Linn began as a legitimate retailer, but the store was frequented by a childhood friend who had become one of New York City's biggest drug dealers. Linn eventually assisted the drug dealer in disposing of his illicit cash by selling him as much as $32,000 in clothes in one month, by purchasing luxury automobiles for the drug dealer registered in John's name, and by listing the criminal as an employee of the store. At the height of this partnership, the drug dealer and his associates spent as much as $457,995 at the store, and Linn registered, in his own name, six luxury cars, costing $234,371. All of this from a store that reported a total income of $85,600 during 1987 and 1988.
While Kurrocka, a master tailor from Turkey, escaped prosecution, Linn was recently convicted on thirty-four of sixty-seven counts of money laundering.
Convenience stores, liquor stores, restaurants and similar businesses are attractive to money launderers and provide an excellent legitimate cover. Since these are commonly cash heavy concerns, licit and illicit funds are easily co-mingled. Some drawbacks are that it requires the maintenance of a legitimate business, leaves an audit trail, filings have to be made with the state, county, and city and normal business records must be kept. And, there are limits to the amount of money that can be channeled through without attracting too much attention.

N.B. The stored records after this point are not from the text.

-- ==== Sys2Proof/Tests/Slice0.lean ====
section
/-! SUPPORT. Tests and witnesses: ill-formed terms that the checks refuse, words written out from the spec's encodings, small steps on
small states with results worked out by hand from the rules, and for each statement states that meet its hypotheses. -/

set_option Elab.async false

namespace Sys2Proof.Tests

open Sys2Proof Sys2Proof.Machine

/-! ### Well-formedness (08 R212, R228-R236) -/

/-- A slot with all its fields zero but the valid bit. -/
def blank : Slot := { inmask := 0, outmask := 0, predreq := 0, predmask := 0, kindc := 0, lvlc := 0, brk := 0, valid := 1, dst := 0, a := 0, b := 0
                      c := 0, fmt := 0, rnd := 0, sat := 0, pwe := 0, pwn := 0, pwi := 0, md := 0, imm := 0 }

/-- pass from narrow queue 0x40 to narrow queue 0x48: inmask and outmask name them by bit 12 (R228). -/
def passSlot : Slot := { blank with a := 0x40, dst := 0x48, inmask := 0x1000, outmask := 0x1000 }

theorem test_wf_pass : (Instr.pass passSlot).wf = true := by decide +kernel
theorem test_wf_kind_reserved : (Instr.pass { passSlot with kindc := 2 }).wf = false := by decide +kernel
theorem test_wf_unused_source_named : (Instr.pass { passSlot with b := 0x40 }).wf = false := by decide +kernel
theorem test_wf_output_not_in_mask : (Instr.pass { passSlot with outmask := 0 }).wf = false := by decide +kernel
theorem test_wf_input_not_in_mask : (Instr.pass { passSlot with inmask := 0 }).wf = false := by decide +kernel
theorem test_wf_source_is_output : (Instr.pass { passSlot with a := 0x48 }).wf = false := by decide +kernel
theorem test_wf_level_reserved : (Instr.inject 1 0 7 0).wf = false := by decide +kernel
theorem test_wf_assigned_word_is_not_illegal : (Instr.illegalInstruction 0x00E62C00).wf = false := by decide +kernel
theorem test_wf_no_such_core : (Instr.eventTrap 64).wf = false := by decide +kernel
theorem test_wf_no_such_element : (Instr.tokenArrival 6400 0x40).wf = false := by decide +kernel
theorem test_wf_no_such_requester : (Instr.ccstatResume (.host 4 0) 0).wf = false := by decide +kernel
theorem test_wf_access_width : (Instr.registerWrite (.host 0 0) 0 2 0).wf = false := by decide +kernel

/-! ### Slots: every statement's hypotheses are met -/

/-- Core 0 alone in a region with context 0 bound, the slot as slot 0 of plane 0 of its element, the tokens its masks ask for at the heads, and the
element changed by g. -/
def slotSite (op : Nat) (w : Slot) (g : Elem → Elem := id) : State :=
  let s := fetchSlot .reset (slotWord op w)
  { s with fab := modElem s.fab (fetchKey op) g, site := { core := 0, key := fetchKey op, plane := 0, slot := 0 } }

/-- The present action's plane changed in what a discard restores. -/
def setRun (g : PRun → PRun) (e : Elem) : Elem := modRun e 0 g

/-- The element's queue holding these tokens. -/
def heads (l : Tab (List Token)) (e : Elem) : Elem := { e with net := { e.net with rx := l } }

/-- A vector operation on registers v0, v1, v2 to v3 in a format. -/
def vecSlot (fm : BitVec 4) : Slot := { blank with a := 0, b := 1, c := 2, dst := 3, fmt := fm }

theorem witness_float_lanes : ∀ e ∈ floatOps, vecFires (slotSite e.1 (vecSlot 7)) e.1 (vecSlot 7) := by
  unfold vecFires fires; decide +kernel
theorem witness_integer_lanes : ∀ e ∈ integerOps, vecFires (slotSite e.1 (vecSlot 11)) e.1 (vecSlot 11) := by
  unfold vecFires fires; decide +kernel
theorem witness_bit_lanes : ∀ e ∈ bitOps, vecFires (slotSite e.1 (vecSlot 1)) e.1 (vecSlot 1) := by
  unfold vecFires fires; decide +kernel
theorem witness_shift_lanes : ∀ op ∈ [0x028, 0x029, 0x02A], ∀ fm ∈ [1, 2, 3, 11],
    vecFires (slotSite op (vecSlot (BitVec.ofNat 4 fm))) op (vecSlot (BitVec.ofNat 4 fm)) ∧ (vecSlot (BitVec.ofNat 4 fm)).fmt.toNat = fm := by
  unfold vecFires fires; decide +kernel
theorem witness_complex_lanes : ∀ e ∈ complexOps, vecFires (slotSite e.1 (vecSlot 4)) e.1 (vecSlot 4) := by
  unfold vecFires fires; decide +kernel
theorem witness_compare_lanes : ∀ e ∈ compareOps, vecFires (slotSite e.1 (vecSlot 5)) e.1 (vecSlot 5) := by
  unfold vecFires fires; decide +kernel
theorem witness_select_clamp : ∀ op ∈ [0x056, 0x057], vecFires (slotSite op (vecSlot 3)) op (vecSlot 3) := by
  unfold vecFires fires; decide +kernel
theorem witness_permute_lanes : ∀ e ∈ permuteOps, vecFires (slotSite e.1 { vecSlot 2 with imm := 5 }) e.1 { vecSlot 2 with imm := 5 } := by
  unfold vecFires fires; decide +kernel
theorem witness_reductions : ∀ op ∈ [0x078, 0x079, 0x07A, 0x07B],
    (∀ fm ∈ [1, 2, 3, 11], vecFires (slotSite op (vecSlot (BitVec.ofNat 4 fm))) op (vecSlot (BitVec.ofNat 4 fm))) ∧
      vecFires (slotSite op (vecSlot 7)) op (vecSlot 7) ∧ isFloat (vecSlot 7).fmt.toNat = true := by
  unfold vecFires fires; decide +kernel
theorem witness_butterflies : (∀ fm ∈ [2, 3, 4, 7], vecFires (slotSite 0x08B (vecSlot fm)) 0x08B (vecSlot fm)) ∧
    vecFires (slotSite 0x08C { vecSlot 4 with imm := 3 }) 0x08C { vecSlot 4 with imm := 3 } := by
  unfold vecFires fires; decide +kernel

/-- vcvt to a format from another, part p. -/
def cvtSlot (df : BitVec 4) (sf p : Nat) : Slot := { blank with a := 0, b := 1, dst := 3, fmt := df, md := BitVec.ofNat 10 (16 * p + sf) }

theorem witness_convert : ∀ q ∈ [(2, 3, 0), (2, 3, 1), (3, 7, 0), (7, 6, 0), (7, 6, 1)],
    fires (slotSite 0x060 (cvtSlot q.1 q.2.1 q.2.2)) 0x060 (cvtSlot q.1 q.2.1 q.2.2) ∧
      latchClash (seen (slotSite 0x060 (cvtSlot q.1 q.2.1 q.2.2)) 0x060 (cvtSlot q.1 q.2.1 q.2.2)) 0x060 q.2.1 q.1.toNat = none := by
  unfold fires; decide +kernel
theorem witness_convert_widths : elemBits 2 < elemBits 3 ∧ elemBits 3 = elemBits 7 ∧ elemBits 6 < elemBits 7 ∧ 1 < elemBits 7 / elemBits 6 := by
  decide +kernel

theorem witness_scale : vecFires (slotSite 0x062 { vecSlot 7 with imm := 0xFF }) 0x062 { vecSlot 7 with imm := 0xFF } ∧
    vecFires (slotSite 0x061 { vecSlot 6 with a := 0x20, inmask := 1 }) 0x061 { vecSlot 6 with a := 0x20, inmask := 1 } := by
  unfold vecFires fires; decide +kernel

/-- vhdr from wide queue 0x20 to wide queue 0x30. -/
def hdrSlot : Slot := { blank with a := 0x20, dst := 0x30, inmask := 1, outmask := 1, imm := 0x7F }

theorem witness_header : ∀ op ∈ [0x063, 0x064],
    let s := slotSite op hdrSlot
    let u := slotSite op hdrSlot (setRun fun r => { r with ohdr := [(0x30, 0x0001)] })
    fires s op hdrSlot ∧ fires u op hdrSlot ∧ (headOf (seen s op hdrSlot).e 0x20).isSome ∧ (headOf (seen u op hdrSlot).e 0x20).isSome ∧
      tget 0x7F00 (seen s op hdrSlot).p.run.ohdr 0x30 = 0x7F00 ∧ tget 0x7F00 (seen u op hdrSlot).p.run.ohdr 0x30 = 0x0001 := by
  unfold fires; decide +kernel

/-! #### Matrix -/

/-- mload from a local-store pair A0, A1. -/
def loadSlot (form : Nat) : Slot := { blank with a := 0x18, fmt := 8, md := BitVec.ofNat 10 (4 * form), imm := 1 }

/-- A0 and A1 of the plane. -/
def pair (a b : Nat) : Elem → Elem := setRun fun r => { r with a := [(0, BitVec.ofNat 32 a), (1, BitVec.ofNat 32 b)] }

theorem witness_mload : ∀ form ∈ [0, 1, 2],
    (let s := slotSite 0x100 (loadSlot form) (pair 64 0)
     fires s 0x100 (loadSlot form) ∧ pairOf (seen s 0x100 (loadSlot form)) 0x18 = (64, 0)) ∧
    (let s := slotSite 0x100 (loadSlot form) (pair 64 (2 ^ 20))
     fires s 0x100 (loadSlot form) ∧ pairOk (pairOf (seen s 0x100 (loadSlot form)) 0x18).2 = false) := by
  unfold fires; decide +kernel
theorem witness_mload_pair : selKind 0x18 = 4 ∧ pairOk 0 = true ∧ ∀ i < 16, (pBase 64 + i * pPitch 64) % 2 ^ 17 % fmtSize 8 = 0 := by decide +kernel
theorem witness_mload_misaligned :
    let w : Slot := { loadSlot 0 with fmt := 3 }
    let s := slotSite 0x100 w (pair 2 0)
    fires s 0x100 w ∧ pairOf (seen s 0x100 w) 0x18 = (2, 0) ∧ (pBase 2 + 0 * pPitch 2) % 2 ^ 17 % fmtSize 3 ≠ 0 := by
  unfold fires; decide +kernel
theorem witness_mload_row :
    let w : Slot := { loadSlot 0 with a := 0 }
    fires (slotSite 0x100 w) 0x100 w ∧ selKind 0 ≠ 4 ∧ latchClash (seen (slotSite 0x100 w) 0x100 w) 0x100 8 8 = none := by
  unfold fires; decide +kernel
theorem witness_mzero_mband_mstat :
    (∀ fm ∈ [3, 7], fires (slotSite 0x101 { blank with dst := 0x50, fmt := fm }) 0x101 { blank with dst := 0x50, fmt := fm }) ∧
      (let w : Slot := { blank with a := 0x10, dst := 0x53 }
       fires (slotSite 0x102 w) 0x102 w ∧ (accOf (seen (slotSite 0x102 w) 0x102 w) 0x53).int = false) ∧
      (let w : Slot := { blank with a := 0x50, dst := 0x10, md := 1 }
       fires (slotSite 0x104 w) 0x104 w) := by
  unfold fires; decide +kernel
theorem witness_mdrain : ∀ q ∈ [0, 3],
    let w : Slot := { blank with a := 0x50, dst := 3, fmt := 7, imm := BitVec.ofNat 16 q, md := 2 }
    fires (slotSite 0x103 w) 0x103 w ∧ (w.fmt == 3) = (accOf (seen (slotSite 0x103 w) 0x103 w) 0x50).int := by
  unfold fires; decide +kernel

/-- mdrain of an integer accumulator to the local store at A0. -/
def drainSlot : Slot := { blank with a := 0x50, dst := 0x60, b := 0x18, fmt := 3, md := 1 }
/-- Its site. -/
def drainSite : State := slotSite 0x103 drainSlot fun e => pair 4 0 (setRun (fun r => { r with m := [(0, { int := true })] }) e)

theorem witness_mdrain_store : fires drainSite 0x103 drainSlot ∧
    (drainSlot.fmt == 3) = (accOf (seen drainSite 0x103 drainSlot) 0x50).int ∧ pairOf (seen drainSite 0x103 drainSlot) 0x18 = (4, 0) := by
  unfold fires; decide +kernel
theorem witness_mdrain_room : pairOk 0 = true ∧ (pBase 4 + 0 * pPitch 4) % 2 ^ 17 % 4 = 0 ∧
    lsRoom (seen drainSite 0x103 drainSlot).e 0 0 (lsLines 0 4 64) = true := by decide +kernel

/-- An mma of halves 0 and 1 into M0, step in imm. -/
def mmaSlot (n : Nat) : Slot := { blank with dst := 0x50, md := 8, imm := BitVec.ofNat 16 n }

So how do these criminals operate? Someone with criminal intent has the option of either establishing a new business or purchasing an existing one. Money launderers will often seek out businesses under financial stress due to changing economic conditions. The purchase of an existing business is an advantage because the business pattern is already established and, as long as the business's cash flow does not dramatically shift, changes would not appear unusual. In any event the person attempting to use the business as a front for money laundering would tailor his activity to ensure that the business fits the norm and avoids
attract
ing attention.
We cannot specifically state that a particular group or groups could be singled out for money laundering activities, and it could be that any ethnic group in an illegal activity could be involved. For example, Russian criminal groups are involved in gasoline tax and merchandise fraud as well as narcotics; Italian organized crime is involved in a myriad of criminal enterprises; Asian organized crime groups are involved in gambling and narcotics; and the criminal elements of the Dominican community are involved in narcotics. The Chinese as an ethnic group are not heavily involved in the drug trade, however, one Chinese group holds over 3,200 companies that have earned more than $1.3 billion yearly for the past seven years.
Money Orders
One way to launder money is to transfer currency into money orders. Money orders can be purchased from many different locations, not just banks — retail stores, pharmacies and post offices are just a few. Money orders can be made payable to anyone at any location worldwide. One can even list fictitious persons and addresses on these money
orders, and have them cashed with little or no problem.
Narcotics dealers use the money orders mainly to reduce the volume of small denomination currency they receive in selling their wares. When a narcotics dealer sells his drugs on the street, most purchases are twenty dollars or less, which results in large piles of small bills. Drug dealers must relieve themselves of this currency and will do so by purchasing money orders.